* **YOUR INSTRUCTIONS**
In the lines below, count those containing the word "inside" and give the number alone.

Dataset entries:
/-- Settles O40, by the two values of CAL_VALID: the statement's formulas are the model's at the registers' values. -/
theorem tempComputesTheCompensatedTemperature : Obligations.TempComputesTheCompensatedTemperature := by
  refine ⟨fun s m hcal => ?_, fun s m hcal => ?_, rfl, rfl, fun s t v => exec_wr_cmd_err_of_reserved⟩
  · intro d2 c5 c6 dT t b r st
    have ht : s.firstTemp = t := s.firstTemp_eq
    have hr : tempResult m (zext s.coeffs.c6) t = r := by
      rw [tempResult_eq_ite, t2Low_eq_sq, t2High_eq_sq]
      rfl
    have hst : s.status.computed m (bandOf t) = st := Status.computed_of_calValid m (bandOf t) hcal
    rw [exec_temp_of_calValid m hcal, ht, hr, hst]
    exact ⟨rfl, hst ▸ Status.computed_word_mem m (bandOf t) hcal⟩
  · rw [exec_temp_of_not_calValid m hcal, Status.failed, hcal]

/-- The more significant half of a non-negative value below 2^16 is 0 (`42_temperature.md` R148). -/
theorem moreSignificantHalf_of_nonneg {x : BitVec 32} {r : Int} (hx : x.toInt = r) (h : 0 ≤ r ∧ r < 65536) :
    x.extractLsb' 16 16 = 0x0000 := by
  rw [BitVec.toInt_eq_toNat_cond] at hx
  have hhalf : x.toNat / 65536 = 0 := by omega
  exact BitVec.eq_of_toNat_eq ((toNat_moreSignificantHalf x).trans hhalf)

/-- The more significant half of a negative value not below -2^16 is all ones (`42_temperature.md` R148). -/
theorem moreSignificantHalf_of_neg {x : BitVec 32} {r : Int} (hx : x.toInt = r) (h : -65536 ≤ r ∧ r < 0) :
    x.extractLsb' 16 16 = 0xFFFF := by
  rw [BitVec.toInt_eq_toNat_cond] at hx
  have hhalf : x.toNat / 65536 = 65535 := by omega
  exact BitVec.eq_of_toNat_eq ((toNat_moreSignificantHalf x).trans hhalf)

/-- Settles O42: the range of the result is inside 17 bits, so RESULT is exact and its upper half is the sign. -/
theorem tempResultIsReadBackExactly : Obligations.TempResultIsReadBackExactly := by
  intro s m hcal r
  have hmem : -60936 ≤ r ∧ r ≤ 1584 := tempResult_mem m (zext_mem s.coeffs.c6) s.firstTemp_mem
  have hexact : (trunc32 r).toInt = r := s.toInt_tempResult m
  refine ⟨hmem, _, exec_temp_of_calValid m hcal, rfl, hexact, fun hr => ?_, fun hr => ?_⟩
  · exact moreSignificantHalf_of_nonneg hexact (by omega)
  · exact moreSignificantHalf_of_neg hexact (by omega)

end Sys2Proof.Machine
end

section
/-! PROOF. The obligations of `43_pressure.md`: what PRES leaves in either value of CAL_VALID, its result by mode and
threshold, and how it reads back. -/

namespace Sys2Proof.Machine

/-- PRES of a calibrated block writes RESULT and STATUS and nothing else (`43_pressure.md` R176). -/
theorem exec_pres_of_calValid (m : Mode) {s : State} (h : s.status.calValid = true) :
    exec (.pres m) s =
      .next { s with
        result := trunc32 (presResult m (zext s.coeffs.c6) s.firstTemp s.firstPres)
        status := s.status.computed m (bandOf s.firstTemp)
        pc := s.pc + 1 } :=
  congrArg (Host.Outcome.next ∘ State.advance) (presCmd_of_calValid m h)

/-- PRES of a block without a calibration only reports CAL_NOT_VALID (`43_pressure.md` R176). -/
theorem exec_pres_of_not_calValid (m : Mode) {s : State} (h : s.status.calValid = false) :
    exec (.pres m) s = .next { s with status := s.status.failed .calNotValid, pc := s.pc + 1 } :=
  congrArg (Host.Outcome.next ∘ State.advance) (presCmd_of_not_calValid m h)

/-- dT from the registers themselves (`42_temperature.md` R140, R141). -/
theorem State.dT_eq (s : State) : s.dT = s.staging.d2.toInt - (s.coeffs.c5.toNat * 8 + 20224) :=
  congrArg (deltaT · (zext s.coeffs.c5)) (sext16_eq_toInt s.staging.d2)

/-- The first-order pressure with D1 read signed (`43_pressure.md` R170 to R173, `10_state.md` R29). -/
theorem State.firstPres_eq (s : State) :
    s.firstPres =
      Machine.firstPres s.coeffs.c1.toNat s.coeffs.c2.toNat s.coeffs.c3.toNat s.coeffs.c4.toNat s.staging.d1.toInt
        s.dT :=
  congrArg (Machine.firstPres _ _ _ _ · s.dT) (sext16_eq_toInt s.staging.d1)

/-- The result of PRES by mode and threshold (`43_pressure.md` R174 to R176). -/
theorem presResult_eq_ite (m : Mode) (c6 t p : Int) :
    presResult m c6 t p =
      if m = .enabled ∧ t < 200 then p - p2Low (t2Low c6 t) p
      else if m = .enabled ∧ t > 450 then p - p2High (t2High c6 t) p
      else p := by
  cases m with
  | disabled => rfl
  | enabled =>
    simp only [presResult, bandOf, true_and]
    split_ifs <;> rfl

/-- Settles O41, by the two values of CAL_VALID: the statement's formulas are the model's at the registers' values,
with the one dT in the pressure and in the band's temperature. -/
theorem presComputesTheCompensatedPressure : Obligations.PresComputesTheCompensatedPressure := by
  refine ⟨fun s m hcal => ?_, fun s m hcal => ?_, rfl, rfl, fun s t v => exec_wr_cmd_err_of_reserved⟩
  · intro d1 d2 c1 c2 c3 c4 c5 c6 dT off sens x p t b r st
    have ht : s.firstTemp = t := s.firstTemp_eq
    have hp : s.firstPres = p := by
      rw [s.firstPres_eq, s.dT_eq]
      rfl
    have hr : presResult m (zext s.coeffs.c6) t p = r := by
      rw [presResult_eq_ite, t2Low_eq_sq, t2High_eq_sq]
      rfl
    have hst : s.status.computed m (bandOf t) = st := Status.computed_of_calValid m (bandOf t) hcal
    rw [exec_pres_of_calValid m hcal, ht, hp, hr, hst]
    exact ⟨rfl, hst ▸ Status.computed_word_mem m (bandOf t) hcal⟩
  · rw [exec_pres_of_not_calValid m hcal, Status.failed, hcal]

/-- A calibrated block whose corrected pressure is the largest there is (`43_pressure.md` R179, vector P-9 of
`95_test_vectors.md`). -/
def State.largestPressure : State :=
  { State.reset with
    staging := { w0 := 0, w1 := 0, w2 := 0, w3 := 0, d1 := 0x8000, d2 := 0x8000 }
    coeffs := { c1 := 32767, c2 := 4095, c3 := 0, c4 := 0, c5 := 2047, c6 := 63 }
    status := Status.calibrated }

/-- The largest result of PRES, attained (`43_pressure.md` R177, R179). -/
theorem presResult_largestPressure :
    presResult .enabled (zext State.largestPressure.coeffs.c6) State.largestPressure.firstTemp
      State.largestPressure.firstPres = 465186 := by
  decide

/-- Settles O43: the range of the result is inside 32 bits, so RESULT is exact; vector P-9 has the value 465186, whose
more significant half is 7. -/
theorem presResultIsReadBackExactly : Obligations.PresResultIsReadBackExactly := by
  refine ⟨fun s m hcal => ?_, .largestPressure, _, exec_pres_of_calValid .enabled rfl, ?_⟩
  · have hmem := presResult_mem m (zext_mem s.coeffs.c6) s.firstTemp_mem s.firstPres_mem
    exact ⟨hmem, _, exec_pres_of_calValid m hcal, rfl, s.toInt_presResult m⟩
  · rw [presResult_largestPressure]
    decide

end Sys2Proof.Machine
end

section
/-! PROOF. The obligations of `60_exceptions.md`: which words are illegal, which code each outcome of a command leaves
in ERR, and what the report of a failed command writes. -/

namespace Sys2Proof

/-- A word in one of the classes of `30_encoding.md` R76 spells no command (`60_exceptions.md` R202). -/
theorem decodeCmd_error_of_illegalFields {v : Word}
    (h : cmdRSV v ≠ 0 ∨ cmdOP v ∉ [(0x1 : BitVec 4), 0x2, 0x3] ∨ (cmdOP v = 0x1 ∧ cmdMODE v = true)) :
    ∃ e, decodeCmd v = .error e := by
  rcases h with hRSV | hOP | ⟨hOP, hMODE⟩
  · exact ⟨.reservedBits, decodeCmd_of_reservedBits hRSV⟩
  · simp only [List.mem_cons, List.not_mem_nil, or_false, not_or] at hOP
    obtain ⟨hLoadcal, hTemp, hPres⟩ := hOP
    exact decodeCmd_of_otherFields (fun ⟨h, _⟩ => hLoadcal h) hTemp hPres
  · exact decodeCmd_of_otherFields (by simp [hMODE, Mode.ofBit]) (by simp [hOP]) (by simp [hOP])

theorem toInstr_eq_temp_or_pres_iff {c : Command} :
    (∃ m, c.toInstr = .temp m ∨ c.toInstr = .pres m) ↔ c ≠ .loadcal := by
  cases c <;> simp [Command.toInstr]

theorem toInstr_eq_loadcal_iff {c : Command} : c.toInstr = .loadcal ↔ c = .loadcal := by
  cases c <;> simp [Command.toInstr]

end Sys2Proof

namespace Sys2Proof.Machine

/-- ERR after a legal command word, by its command and CAL_VALID (`60_exceptions.md` R203 to R205). -/
theorem runCommand_err (c : Command) (s : State) :
    (runCommand c s).status.err =
      if c = .loadcal then if s.status.calValid then .calLocked else .ok
      else if s.status.calValid then .ok else .calNotValid := by
  cases c with
  | loadcal =>
    rw [runCommand, loadcalCmd_status]
    split <;> simp
  | temp m =>
    rw [runCommand, tempCmd_status]
    split <;> simp
  | pres m =>
    rw [runCommand, presCmd_status, tempCmd_status]
    split <;> simp

theorem runCommand_err_ne_illegalCmd (c : Command) (s : State) : (runCommand c s).status.err ≠ .illegalCmd := by
  rw [runCommand_err]
  split_ifs <;> decide

theorem runCommand_err_eq_calNotValid_iff {c : Command} {s : State} :
    (runCommand c s).status.err = .calNotValid ↔ s.status.calValid = false ∧ c ≠ .loadcal := by
  rw [runCommand_err]
  split_ifs <;> simp [*]

theorem runCommand_err_eq_calLocked_iff {c : Command} {s : State} :
    (runCommand c s).status.err = .calLocked ↔ s.status.calValid = true ∧ c = .loadcal := by
  rw [runCommand_err]
  split_ifs <;> simp [*]

/-- Settles O28, by what the word decodes to: an illegal word only reports ILLEGAL_CMD, and a legal one leaves in ERR
what its command and CAL_VALID say. -/
theorem encodingIsCheckedBeforeCalibration : Obligations.EncodingIsCheckedBeforeCalibration := by
  intro s t v h
  obtain rfl := Host.Outcome.next.inj ((exec_wr_cmd v s).symm.trans h)
  rw [State.advance_status]
  cases hd : decodeCmd v with
  | error e =>
    have hdecode : decode (.cmd v) = .error e := decode_cmd_eq_error_iff.mpr hd
    have herr : (executeCmd v s).status.err = .illegalCmd := by rw [executeCmd_of_error hd]; rfl
    simp [hdecode, herr]
  | ok c =>
    have hdecode : decode (.cmd v) = .ok c.toInstr := decode_cmd_eq_ok_iff.mpr hd
    rw [executeCmd_of_ok hd, hdecode, runCommand_err_eq_calNotValid_iff, runCommand_err_eq_calLocked_iff]
    simp [runCommand_err_ne_illegalCmd, toInstr_eq_temp_or_pres_iff, toInstr_eq_loadcal_iff]

/-- The report of a failed command shows in no register but STATUS (`60_exceptions.md` R206). -/
theorem readReg_cmdError {r : Reg} (h : r ≠ .status) (s : State) (c : ErrCode) :
    (s.cmdError c).readReg r = s.readReg r := by
  cases r with
  | status => exact absurd rfl h
  | _ => rfl
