/-- Settles O54: an exact result of at most 24 bits is not changed by any of the roundings on its way. -/
theorem smallIntegersAreExact : Obligations.SmallIntegersAreExact := by
  unfold Obligations.SmallIntegersAreExact
  refine ⟨fun a c x ha hc hx hcx hsum => ?_, fun a b ha hb _ => ?_, fun a b ha hb hane hbne _ => ?_⟩
  · have hprod := word64_int (mulVal_int (intWord64_denotes hc) (cvt64_denotes (intWord32_denotes hx))) hcx
    have htotal := addVal_int (cvt64_denotes (intWord32_denotes ha)) hprod rfl fun h => by
      rw [hprod.sign_eq (Int.cast_ne_zero.2 h), decide_eq_decide, Int.cast_lt_zero]
    exact word32_eq_intWord32 (word64_int htotal hsum) rfl
  · exact word32_eq_intWord32 (addVal_int (intWord32_denotes ha) (intWord32_denotes hb) rfl fun _ => rfl) rfl
  · have hprod := mulVal_int (intWord32_denotes ha) (intWord32_denotes hb)
    refine word32_eq_intWord32 hprod ?_
    rw [hprod.sign_eq (Int.cast_ne_zero.2 (mul_ne_zero hane hbne)), decide_eq_decide, Int.cast_lt_zero]

end Sys2Proof.Machine
end

section
/-! SUPPORT. What the source's properties become (40_numerics.md R132, R133): sums in exact arithmetic, and silence. -/

namespace Sys2Proof.Machine

open Sys2Proof.Safety

theorem accumulate_exactNum {R : Type} [CommRing R] (coef x : Nat → R) (n : Nat) :
    accumulate (exactNum R) coef x n = ∑ i ∈ Finset.range n, coef i * x i := by
  induction n with
  | zero => rfl
  | succ n ih =>
    rw [Finset.sum_range_succ, ← ih]
    rfl

theorem mixBands_exactNum {R : Type} [CommRing R] (g y : PerBand R) :
    mixBands (exactNum R) g y = g.low * y.low + g.mid * y.mid + g.high * y.high := rfl

/-- Settles O38: the tap loop by induction on the taps; scaling by distributivity. -/
theorem exactArithmeticIsTheSum : Obligations.ExactArithmeticIsTheSum := by
  unfold Obligations.ExactArithmeticIsTheSum
  refine ⟨fun R _ => accumulate_exactNum, fun R _ => mixBands_exactNum, fun R _ k g y => ?_⟩
  rw [mixBands_exactNum, mixBands_exactNum]
  ring

/-! ## Silence (R132) -/

theorem blockSample_zero (n i : Nat) :
    blockSample (fun _ => 0x00000000#32) (Vector.replicate 41 0x00000000#32) n i = 0x00000000#32 := by
  rw [blockSample]
  split_ifs with h
  · rfl
  · rw [Vector.getElem?_replicate]
    split_ifs
    · rfl
    · rfl

/-- A tap loop over zero samples stays at +0. -/
theorem accumulate_zero_samples {coef : Nat → Word64} (hcoef : ∀ i, Config.finite64 (coef i) = true) (n : Nat) :
    accumulate fir3Num coef (fun _ => 0x00000000#32) n = 0x00000000#32 := by
  induction n with
  | zero => rfl
  | succ n ih =>
    rw [accumulate, ih]
    exact cmac_zero_of_zero_sample (hcoef n) denotes_zero32

theorem blockBand_silence (b : Band) (n : Nat) :
    blockBand Config.fir3 b (fun _ => 0x00000000#32) (Vector.replicate 41 0x00000000#32) n = 0x00000000#32 := by
  have hloop := accumulate_zero_samples (Config.fir3_coef_finite b) (Config.taps b)
  rw [accumulate_eq_foldl] at hloop
  simp only [blockBand, blockSample_zero]
  exact hloop

/-- A finite gain without sign bit makes +0 of +0. -/
theorem gmul_zero_right {g : Word} (hfin : isFinite32 g = true) (hsign : signBit32 g = false) :
    gmul g 0x00000000#32 = 0x00000000#32 := by
  rw [gmul_comm, gmul_zero_left hfin, hsign]
  rfl

/-- Settles O60: every band output is +0, so every gain product is, and their sum. -/
theorem silenceStaysSilence : Obligations.SilenceStaysSilence := by
  unfold Obligations.SilenceStaysSilence
  intro g n hlow hmid hhigh slow smid shigh
  constructor
  · rw [blockOutput, blockBand_silence, blockBand_silence, blockBand_silence, gmul_zero_right hlow slow,
      gmul_zero_right hmid smid, gmul_zero_right hhigh shigh]
    decide
  · refine Vector.ext fun j hj => ?_
    rw [blockStore_get _ _ n hj]
    simp

end Sys2Proof.Machine
end

section
/-! SUPPORT. The convolution engine (41_convolution_engine.md R151 to R160): where a convolution goes and what it writes, the
window it reads, and what it makes of a unit impulse. -/

namespace Sys2Proof.Machine

open Sys2Proof.Safety

/-! ## What a convolution leaves (R153 to R156) -/

/-- A convolution writes its output and goes on to the next operation at the same sample (R153, R182). -/
theorem exec_convOp (b : Band) (c : Chan) (s : State) :
    exec (convOp b c) s = .next (setSeq (afterConv b c) s.seqN (convStep Config.fir3 b c s)) :=
  exec_conv_sample c s.seqU b rfl

theorem seqAfter_convOp (b : Band) (c : Chan) (s : State) : seqAfter (convOp b c) s = some (afterConv b c, s.seqN) :=
  seqAfter_of_exec (exec_convOp b c s)

@[simp] theorem convStep_acc (cfg : Config) (b : Band) (c : Chan) (s : State) :
    (convStep cfg b c s).acc = convolve cfg b c s.seqN s := rfl

@[simp] theorem convStep_y (cfg : Config) (b : Band) (c : Chan) (s : State) :
    (convStep cfg b c s).y = s.y.set b (convolve cfg b c s.seqN s) := rfl

theorem bandOutput_of_exec_convOp {b : Band} {c : Chan} {s t : State} (h : exec (convOp b c) s = .next t) :
    t.y.get b = convolve Config.fir3 b c s.seqN s := by
  rw [exec_convOp, Host.Outcome.next.injEq] at h
  rw [← h, setSeq_y, convStep_y, PerBand.get_set_same]

/-! ## The tap loop (R152, R153) -/

theorem taps_le (b : Band) : Config.taps b ≤ 41 := by
  cases b <;> decide

/-- Whatever starts at zero and takes the taps in rising order is the accumulator of the tap loop. -/
theorem eq_accumulate_of_steps {V C : Type} (num : Num V C) {coef : Nat → C} {x a : Nat → V} {n : Nat}
    (hzero : a 0 = num.zero) (hstep : ∀ i, i < n → a (i + 1) = num.cmac (a i) (coef i) (x i)) :
    a n = accumulate num coef x n := by
  induction n with
  | zero => exact hzero
  | succ n ih => rw [accumulate, hstep n n.lt_succ_self, ih fun i hi => hstep i (hi.trans n.lt_succ_self)]

/-- Settles O35: the frame by evaluation, the loop by `eq_accumulate_of_steps` over the two parts of the history fetch. -/
theorem convolutionRunsTheTapLoop : Obligations.ConvolutionRunsTheTapLoop := by
  unfold Obligations.ConvolutionRunsTheTapLoop
  refine ⟨⟨decodeU_convWord .low .l, decodeU_convWord .low .r, decodeU_convWord .mid .l, decodeU_convWord .mid .r,
    decodeU_convWord .high .l, decodeU_convWord .high .r⟩, ⟨rfl, rfl, rfl⟩, fun b c s => ?_, fun s =>
    ⟨seqAfter_convOp .low .l s, seqAfter_convOp .low .r s, seqAfter_convOp .mid .l s, seqAfter_convOp .mid .r s,
      seqAfter_convOp .high .l s, seqAfter_convOp .high .r s⟩⟩
  refine ⟨_, exec_convOp b c s, fun b' hb => PerBand.get_set_ne _ _ hb, rfl, fun x a hblock hstore hzero hstep => ?_⟩
  have hx : ∀ i, i < Config.taps b → xin Config.fir3 s c s.seqN i = x i := fun i hi => by
    have hi41 : i ≤ 40 := Nat.le_of_lt_succ (hi.trans_le (taps_le b))
    rcases Nat.lt_or_ge s.seqN i with hold | hcur
    · rw [xin_of_gt _ _ _ hold, storeWord_eq_get _ _ (by omega), hstore i ⟨hold, hi41⟩]
    · rw [xin_of_le _ _ _ hcur, hblock i hi41 hcur]
  have hloop : convolve Config.fir3 b c s.seqN s = a (Config.taps b) :=
    (accumulate_congr fir3Num (fun _ _ => rfl) hx).trans (eq_accumulate_of_steps fir3Num hzero hstep).symm
  rw [setSeq_acc, setSeq_y, convStep_acc, convStep_y, PerBand.get_set_same]
  exact ⟨hloop, hloop⟩

/-! ## The window (R158) -/

/-- Settles O36: every tap reads an element of WORK or of the history within the window. -/
theorem convolutionDependsOnItsWindow : Obligations.ConvolutionDependsOnItsWindow := by
  unfold Obligations.ConvolutionDependsOnItsWindow
  intro b c s s' t t' hn hwork hhist ht ht'
  rw [bandOutput_of_exec_convOp ht, bandOutput_of_exec_convOp ht', ← hn]
  refine convolve_congr _ b c _ fun i hi => ?_
  rcases Nat.lt_or_ge s.seqN i with hold | hcur
  · rw [xin_eq_hist _ s _ hold, xin_eq_hist _ s' _ hold, hhist _ (by omega) (by omega)]
  · rw [xin_of_le _ s _ hcur, xin_of_le _ s' _ hcur, hwork _ (by omega) (by omega)]

/-! ## A zero sample and a unit sample (R131 F4, F5) -/

/-- F4: a zero sample keeps a zero a zero, of either sign. -/
theorem isZero32_cmac_zero_sample {acc x : Word} {c : Word64} {neg : Bool} (hc : Config.finite64 c = true)
    (hx : (val32 x).Denotes neg 0) (hacc : isZero32 acc = true) : isZero32 (cmac acc c x) = true := by
  rw [isZero32, Bool.or_eq_true, beq_iff_eq, beq_iff_eq] at hacc
  rcases hacc with rfl | rfl
  · rw [cmac_zero_of_zero_sample hc hx]
    rfl
  · rw [cmac_negZero_of_zero_sample hc hx]
    split_ifs
    · rfl
    · rfl

/-- F5 in value, where the coefficient rounds to a zero. -/
theorem isZero32_cmac_unit_sample {c : Word64} (hc : Config.finite64 c = true) (hzero : isZero32 (cvt32 c) = true) :
    isZero32 (cmac 0x00000000#32 c 0x3F800000#32) = true := by
  by_cases hneg : c = 0x8000000000000000#64
  · rw [hneg]
    decide
  · rwa [cmac_zero_unit_sample hc hneg]

/-- A finite coefficient that rounds to no zero is not -0 (R131 F5). -/
theorem ne_negZero64_of_cvt32 {c : Word64} (h : isZero32 (cvt32 c) = false) : c ≠ 0x8000000000000000#64 := by
  rintro rfl
  exact absurd h (by decide)

/-- Rounding a finite value makes no NaN (R128). -/
theorem isNan32_cvt32 {c : Word64} (hc : Config.finite64 c = true) : isNan32 (cvt32 c) = false := by
  obtain ⟨neg, x, hx⟩ := denotes_of_finite64 hc
  rw [isNan32_eq_false_iff, cvt32, val32_word32]
  exact fun h => hx.ne_nan (eq_nan_of_packFloat binary32_proper h)

/-! ## The impulse response (R160) -/

/-- The samples sample n of a block sees, tap by tap, when the block's first sample is 1.0 and all others are +0. -/
def impulseSample (n i : Nat) : Word := if i = n then 0x3F800000#32 else 0x00000000#32

theorem impulseSample_self (n : Nat) : impulseSample n n = 0x3F800000#32 := if_pos rfl

theorem impulseSample_of_ne {n i : Nat} (h : i ≠ n) : impulseSample n i = 0x00000000#32 := if_neg h

theorem xin_eq_impulseSample {cfg : Config} {c : Chan} {s : State} {n : Nat}
    (hstore : ∀ j : Fin 41, (s.store.get c)[j] = 0x00000000#32) (hone : workWord cfg s c 0 = 0x3F800000#32)
    (hwork : ∀ k, 1 ≤ k → k ≤ n → workWord cfg s c k = 0x00000000#32) (i : Nat) :
    xin cfg s c n i = impulseSample n i := by
  rcases Nat.lt_trichotomy i n with hlt | rfl | hgt
  · rw [xin_of_le _ _ _ hlt.le, impulseSample_of_ne hlt.ne, hwork _ (by omega) (by omega)]
  · rw [xin_of_le _ _ _ le_rfl, Nat.sub_self, hone, impulseSample_self]
  · have hj : 41 + n - i < 41 := by omega
    rw [xin_of_gt _ _ _ hgt, storeWord_eq_get _ _ hj, impulseSample_of_ne hgt.ne']
    exact hstore ⟨_, hj⟩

* **RESPONSE**
2